> _About this exercise_
Every line below from the one containing "(hj : s.port.job = some (.mixd" through the one containing "s.cfg s.fbc.front s.dos)" must be transcribed exactly. Omit all lines outside that stretch.

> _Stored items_
-- ==== Sys2Proof/Proofs/Scope.lean ====
section
/-! PROOFS. 00_scope.md: a step of HOST runs the decoded command (O5), and a state with the invariant
never faults and is refused only where TIME or TICK would wrap (O58). -/

namespace Sys2Proof.Machine

/-! ### HOST issues the decoded command -/

/-- HOST moves on an empty agenda and on one that names it. -/
theorem nextEvent_eq_host {s : State} (h : s.agenda = [] ∨ ∃ order, s.agenda = .host :: order) :
    nextEvent s = .host := by
  unfold nextEvent
  rcases h with h | ⟨order, h⟩ <;> rw [h] <;> rfl

/-- A turn of HOST with no command under way takes the words of a whole command and runs it. -/
theorem hostTurn_command {s : State} {i : Instr} {rest : List Word} (hh : s.sys.halted = false)
    (hj : s.port.job = none) (hd : decode s.port.cmd = .command i rest) :
    hostTurn s = exec i (s.setCmd rest) := by
  simp [hostTurn, issueCommand, hh, hj, hd]

/-- The state a command without a predecessor under way runs in: agenda entry and words taken. -/
theorem popEvent_setCmd {s : State} (hj : s.port.job = none) (rest : List Word) :
    (popEvent s).setCmd rest =
      { s with agenda := s.agenda.tail, port := { cmd := rest, job := none } } := by
  rw [← hj]
  rfl

/-- Settles O5: the turn is HOST's, and HOST's turn issues the command. -/
theorem stepRunsDecodedCommand : Obligations.StepRunsDecodedCommand := by
  intro s i rest hc ha hh hj hd
  calc step s = hostTurn (popEvent s) := by rw [step_valid hc, nextEvent_eq_host ha]; rfl
    _ = exec i ((popEvent s).setCmd rest) := hostTurn_command (s := popEvent s) hh hj hd
    _ = _ := by rw [popEvent_setCmd hj]

/-! ### The preconditions the invariant discharges -/

/-- With every channel's table in SMP (20_memory.md R78), MixOne has a sample. -/
theorem mixOk.mixOne_ne_none {c : Config} {m : Mix} (h : mixOk c m) : mixOne c m ≠ none := by
  obtain ⟨_, hchans, _⟩ := h
  obtain ⟨v, m', e⟩ := mixOne_exists hchans
  rw [e]
  exact Option.some_ne_none _

/-- A MIXT under way finds room for the sample it is about to make (42_audio.md R193). -/
theorem jobOk_mixt {s : State} {k left : Word} (h : jobOk s)
    (hj : s.port.job = some (.mixt k left)) : left ≠ 0 ∧ s.qFull = false := by
  simp only [jobOk, hj] at h
  obtain ⟨hleft, _, hroom⟩ := h
  refine ⟨hleft, qFull_eq_false.2 ?_⟩
  unfold State.qFree at hroom
  bv_omega

theorem jobOk_mixd {s : State} {left drop : Word} (h : jobOk s)
    (hj : s.port.job = some (.mixd left drop)) : left ≠ 0 := by
  simp only [jobOk, hj] at h
  exact h.1

theorem jobOk_mixw {s : State} {n left : Word} (h : jobOk s)
    (hj : s.port.job = some (.mixw n left)) : left ≠ 0 := by
  simp only [jobOk, hj] at h
  exact h.1

/-- An enabled D_WORD reads an element of the Frame (41_display.md R161). -/
theorem didx_lt_of_dWordEnabled {s : State} (h : dosOk s.cfg s.fbc.front s.dos)
    (he : dWordEnabled s = true) : s.dos.didx.toNat < s.cfg.nPix := by
  obtain ⟨_, hactive, _⟩ := (dWordEnabled_iff s).1 he
  obtain ⟨_, _, hbusy, _⟩ := h
  obtain ⟨_, _, hidx, _⟩ := hbusy (by rw [hactive]; decide)
  exact hidx

/-! ### Turns that always answer a next state -/

theorem mixtLoop_next (k left : Word) (s : State) : ∃ t, mixtLoop k left s = .next t := by
  by_cases h : left = 0
  · subst h
    exact ⟨_, mixtLoop_zero k s⟩
  · exact ⟨_, mixtLoop_more k h s⟩

theorem mixdLoop_next (left drop : Word) (s : State) : ∃ t, mixdLoop left drop s = .next t := by
  by_cases h : left = 0
  · subst h
    by_cases hd : drop = 0
    · subst hd
      exact ⟨_, mixdLoop_zero_zero s⟩
    · exact ⟨_, mixdLoop_dropped hd s⟩
  · exact ⟨_, mixdLoop_more h drop s⟩

theorem mixwLoop_next (n left : Word) (s : State) : ∃ t, mixwLoop n left s = .next t := by
  by_cases h : left = 0
  · subst h
    exact ⟨_, mixwLoop_zero n s⟩
  · exact ⟨_, mixwLoop_more n h s⟩

/-- The command under way always takes its next step. -/
theorem StateInv.continueJob_next {s : State} {j : Job} (h : StateInv s)
    (hj : s.port.job = some j) : ∃ t, continueJob j s = .next t := by
  have hmix := h.mix.mixOne_ne_none
  cases j with
  | swap =>
    rcases continueSwap_cases s with ⟨_, e⟩ | ⟨_, _, e⟩ | ⟨_, _, e⟩ <;> exact ⟨_, e⟩
  | dwait =>
    rcases continueDwait_cases s with ⟨_, e⟩ | ⟨_, _, e⟩ | ⟨_, _, e⟩ <;> exact ⟨_, e⟩
  | mixt k left =>
    obtain ⟨hleft, hroom⟩ := jobOk_mixt h.job hj
    rcases continueMixt_cases k hleft s with ⟨hfull, _⟩ | ⟨_, hnone, _⟩ | ⟨_, v, m, _, e⟩
    · simp [hroom] at hfull
    · exact absurd hnone hmix
    · exact (mixtLoop_next k (left - 1) (s.made v m)).imp fun _ e' => e.trans e'
  | mixd left drop =>
    rcases continueMixd_cases drop (jobOk_mixd h.job hj) s with
      ⟨hnone, _⟩ | ⟨v, m, _, ⟨_, e⟩ | ⟨_, e⟩⟩
    · exact absurd hnone hmix
    · exact (mixdLoop_next (left - 1) (drop + 1) _).imp fun _ e' => e.trans e'
    · exact (mixdLoop_next (left - 1) drop (s.made v m)).imp fun _ e' => e.trans e'
  | mixw n left =>
    rcases continueMixw_cases n (jobOk_mixw h.job hj) s with
      ⟨_, e⟩ | ⟨_, hnone, _⟩ | ⟨_, v, m, _, e⟩
    · exact ⟨_, e⟩
    · exact absurd hnone hmix
    · exact (mixwLoop_next n (left - 1) (s.made v m)).imp fun _ e' => e.trans e'

theorem StateInv.hostTurn_next {s : State} (h : StateInv s) : ∃ t, hostTurn s = .next t := by
  rcases hostTurn_cases s with
    ⟨_, e⟩ | ⟨_, j, hj, e⟩ | ⟨_, _, ⟨i, rest, _, e⟩ | ⟨_, _, _, e⟩ | ⟨_, e⟩⟩
  · exact ⟨_, e⟩
  · exact (h.continueJob_next hj).imp fun _ e' => e.trans e'
  · exact (exec_next i (s.setCmd rest)).imp fun _ e' => e.trans e'
  · exact ⟨_, e⟩
  · exact ⟨_, e⟩

theorem StateInv.sTopup_next {s : State} (h : StateInv s) : ∃ t, sTopup s = .next t := by
  rcases sTopup_cases s with ⟨_, e⟩ | ⟨_, hnone, _⟩ | ⟨_, _, _, _, e⟩
  · exact ⟨_, e⟩
  · exact absurd hnone h.mix.mixOne_ne_none
  · exact ⟨_, e⟩

theorem StateInv.dWord_next {s : State} (h : StateInv s) : ∃ t, dWord s = .next t := by
  rcases dWord_cases s with ⟨_, e⟩ | ⟨he, hout, _⟩ | ⟨_, _, e⟩
  · exact ⟨_, e⟩
  · have := didx_lt_of_dWordEnabled h.dos he
    omega
  · exact ⟨_, e⟩

/-! ### The turns that may be refused -/

/-- The outcomes of a turn that a state with the invariant allows: a next state, or the refusal where
TIME or TICK is at its last value (93_implementation_defined.md U9). -/
inductive NextOrWrap (s : State) : Result → Prop
  | next (t : State) : NextOrWrap s (.next t)
  | wrap : s.sys.time.toNat + 1 = 2 ^ 64 ∨ s.fts.tick.toNat + 1 = 2 ^ 64 →
      NextOrWrap s (.refused .counterWrap)

theorem NextOrWrap.of_next {s : State} {r : Result} (h : ∃ t, r = .next t) : NextOrWrap s r := by
  obtain ⟨t, rfl⟩ := h
  exact .next t
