-- ==== Sys2Proof/Decode.lean ====
section
/-! DEFINITION. The Command Table, the decoder and the encoder (30_encoding.md), and the spec's frame notation. -/

namespace Sys2Proof

/-- Command byte `A` (R66; pairing PRESUMED by the spec, D1, log 11). -/
def opGetParameter : Byte := 0x41
/-- Command byte `B` (R66, D1, log 11). -/
def opSetDevice : Byte := 0x42
/-- Command byte `E` (R66, D1, log 11). -/
def opSetDeviceExt : Byte := 0x45
/-- Command byte `U` (R66, D1, 90 C4, log 11). -/
def opLoadAddress : Byte := 0x55
/-- Command byte `V` (R66, D1, 90 C4, log 11). -/
def opUniversal : Byte := 0x56
/-- Command byte `d` (R66, D1, log 11). -/
def opProgPage : Byte := 0x64
/-- Command byte `t` (R66, D1, log 11). -/
def opReadPage : Byte := 0x74
/-- Command byte `u` (R66, D1, log 11). -/
def opReadSign : Byte := 0x75

/-- The terminator (R96). -/
def terminator : Byte := 0x20
/-- The in-sync byte (R96). -/
def inSync : Byte := 0x14
/-- The ok byte (R96). -/
def okByte : Byte := 0x10
/-- The read-signature sub-opcode of UNIVERSAL (R72). -/
def subReadSignature : Byte := 0x30

/-- The Command Table (R34, R66) without its sentinel: (command byte, payload length) pairs in order. -/
def commandTable : List (Byte × Nat) :=
  [(opGetParameter, 1), (opSetDevice, 20), (opSetDeviceExt, 5), (opLoadAddress, 2),
   (opUniversal, 4), (opProgPage, 3), (opReadPage, 3), (opReadSign, 0)]

/-- The first row of a table that names byte `b`; with none, the sentinel's length 0 (R66). -/
def tableLength (b : Byte) : List (Byte × Nat) → Nat
  | [] => 0
  | (c, n) :: rows => if c = b then n else tableLength b rows

/-- `PayloadLen(c)` (R66): 0 for every byte not in the table. -/
def payloadLen (b : Byte) : Nat := tableLength b commandTable

/-- The eight command-table bytes (R66). -/
def tableBytes : List Byte := commandTable.map Prod.fst

/-- The clause of R7 on the two parameter command bytes: distinct from each other, from 0x00 and from the table. -/
def Cfg.commandBytesOk (c : Cfg) : Bool :=
  c.cmdGetSync != c.cmdLeave && c.cmdGetSync != 0 && c.cmdLeave != 0
    && !tableBytes.contains c.cmdGetSync && !tableBytes.contains c.cmdLeave

/-- Byte `b` belongs to a row of the opcode table other than UNRECOGNIZED (R66, R75). -/
def assigned (c : Cfg) (b : Byte) : Bool :=
  tableBytes.contains b || b == c.cmdGetSync || b == c.cmdLeave

/-- Bits 7..0 of a word (`lo(w)` of R77). -/
def loByte (w : Word) : Byte := BitVec.ofNat 8 (w.toNat % 256)

/-- Bits 15..8 of a word (`hi(w)` of R77). -/
def hiByte (w : Word) : Byte := BitVec.ofNat 8 (w.toNat / 256)

/-- `zext_16(lo) + 256 * zext_16(hi)` (R69, R70). -/
def wordOf (lo hi : Byte) : Word := BitVec.ofNat 16 (lo.toNat + 256 * hi.toNat)

/-- Payload byte `P[i]` (R67). -/
def payloadByte (p : List Byte) (i : Nat) : Byte := p.getD i 0

/-- The instruction that command byte `b` with payload `p` stands for (R66, R67, R69 to R72, R75): every byte decodes
(R65). -/
def instrOf (c : Cfg) (b : Byte) (p : List Byte) : Instr :=
  if b = opGetParameter then .getParameter (payloadByte p 0)
  else if b = opSetDevice then .setDevice p
  else if b = opSetDeviceExt then .setDeviceExt p
  else if b = opLoadAddress then .loadAddress (wordOf (payloadByte p 0) (payloadByte p 1))
  else if b = opUniversal then
    .universal (payloadByte p 0) (payloadByte p 1) (payloadByte p 2) (payloadByte p 3)
  else if b = opProgPage then .progPage (payloadByte p 0) (wordOf (payloadByte p 2) (payloadByte p 1))
  else if b = opReadPage then .readPage (payloadByte p 0) (wordOf (payloadByte p 2) (payloadByte p 1))
  else if b = opReadSign then .readSign
  else if b = c.cmdGetSync then .getSync
  else if b = c.cmdLeave then .leave
  else .unrecognized b

/-- Why a byte sequence is not (yet) an instruction. No command byte is a reason (R75). -/
inductive DecodeError where
  /-- There is no byte at all. -/
  | noCommandByte
  /-- The payload of `cmd` is not complete (R64). -/
  | shortPayload (cmd : Byte)
deriving DecidableEq, Repr

/-- The decoder: the instruction at the head of a byte sequence and the bytes after it (R64, R74). -/
def decode (c : Cfg) : List Byte → Except DecodeError (Instr × List Byte)
  | [] => .error .noCommandByte
  | b :: rest =>
    if rest.length < payloadLen b then .error (.shortPayload b)
    else .ok (instrOf c b (rest.take (payloadLen b)), rest.drop (payloadLen b))

/-- The encoder: the command byte and the payload of an instruction (R66, R67, R77). -/
def encode (c : Cfg) : Instr → List Byte
  | .getParameter id => [opGetParameter, id]
  | .setDevice p => opSetDevice :: p
  | .setDeviceExt p => opSetDeviceExt :: p
  | .universal subop ignored1 offset ignored3 => [opUniversal, subop, ignored1, offset, ignored3]
  | .loadAddress w => [opLoadAddress, loByte w, hiByte w]
  | .progPage x n => [opProgPage, x, hiByte n, loByte n]
  | .readPage x n => [opReadPage, x, hiByte n, loByte n]
  | .readSign => [opReadSign]
  | .getSync => [c.cmdGetSync]
  | .leave => [c.cmdLeave]
  | .unrecognized b => [b]

/-- A whole request frame (R64): the encoded instruction, PROG_PAGE's page data, the terminator. -/
def requestFrame (c : Cfg) (i : Instr) (data : List Byte) : List Byte :=
  encode c i ++ data ++ [terminator]

/-- The length of the page data that follows an instruction on the stream (R64). -/
def dataLength : Instr → Nat
  | .progPage _ n => n.toNat
  | _ => 0

/-- The length of a request frame (R74). -/
def frameLength (c : Cfg) (i : Instr) : Nat := (encode c i).length + dataLength i + 1

/-- The longest instruction: SET_DEVICE with its 20 payload bytes (R66). -/
def longestInstr : Nat := 21

/-- The bytes of an instruction whose bits are `w`, the first byte in bits 7..0: as the stream carries them, zeros
above `nbits`, up to the longest instruction. -/
def tableWordBytes (nbits w : Nat) : List Byte :=
  (List.range longestInstr).map fun k => BitVec.ofNat 8 (w % 2 ^ nbits / 256 ^ k)

/-- The decoder on the bits of an opcode-table row, with the default command bytes (D2, D3). -/
def decodeTableWord (nbits w : Nat) : Option Instr :=
  match decode Config.cfgA (tableWordBytes nbits w) with
  | .ok (i, _) => some i
  | .error _ => none

/-! The pseudo-statements of R78, each as the request it expands to. -/

/-- `READ_SIG_BYTE k` (R78). -/
def pseudoReadSigByte (k : Byte) : Instr := .universal subReadSignature 0 k 0
/-- `HW_VER` (R78). -/
def pseudoHwVer : Instr := .getParameter 0x80
/-- `SW_MAJOR` (R78). -/
def pseudoSwMajor : Instr := .getParameter 0x81
/-- `SW_MINOR` (R78). -/
def pseudoSwMinor : Instr := .getParameter 0x82

/-- `WRITE_PAGE w, d0,...,d(n-1)` (R78): the frames of LOAD_ADDRESS and PROG_PAGE. -/
def pseudoWritePage (c : Cfg) (w : Word) (data : List Byte) : List Byte :=
  requestFrame c (.loadAddress w) [] ++
    requestFrame c (.progPage 0 (BitVec.ofNat 16 data.length)) data

/-- `READ_BACK w, n` (R78): the frames of LOAD_ADDRESS and READ_PAGE. -/
def pseudoReadBack (c : Cfg) (w n : Word) : List Byte :=
  requestFrame c (.loadAddress w) [] ++ requestFrame c (.readPage 0 n) []

end Sys2Proof
end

> _Answer for the task_
    (hj : s.port.job = some (.mixd left drop)) : left ≠ 0 := by
  simp only [jobOk, hj] at h
  exact h.1

theorem jobOk_mixw {s : State} {n left : Word} (h : jobOk s)
    (hj : s.port.job = some (.mixw n left)) : left ≠ 0 := by
  simp only [jobOk, hj] at h
  exact h.1

/-- An enabled D_WORD reads an element of the Frame (41_display.md R161). -/
theorem didx_lt_of_dWordEnabled {s : State} (h : dosOk s.cfg s.fbc.front s.dos)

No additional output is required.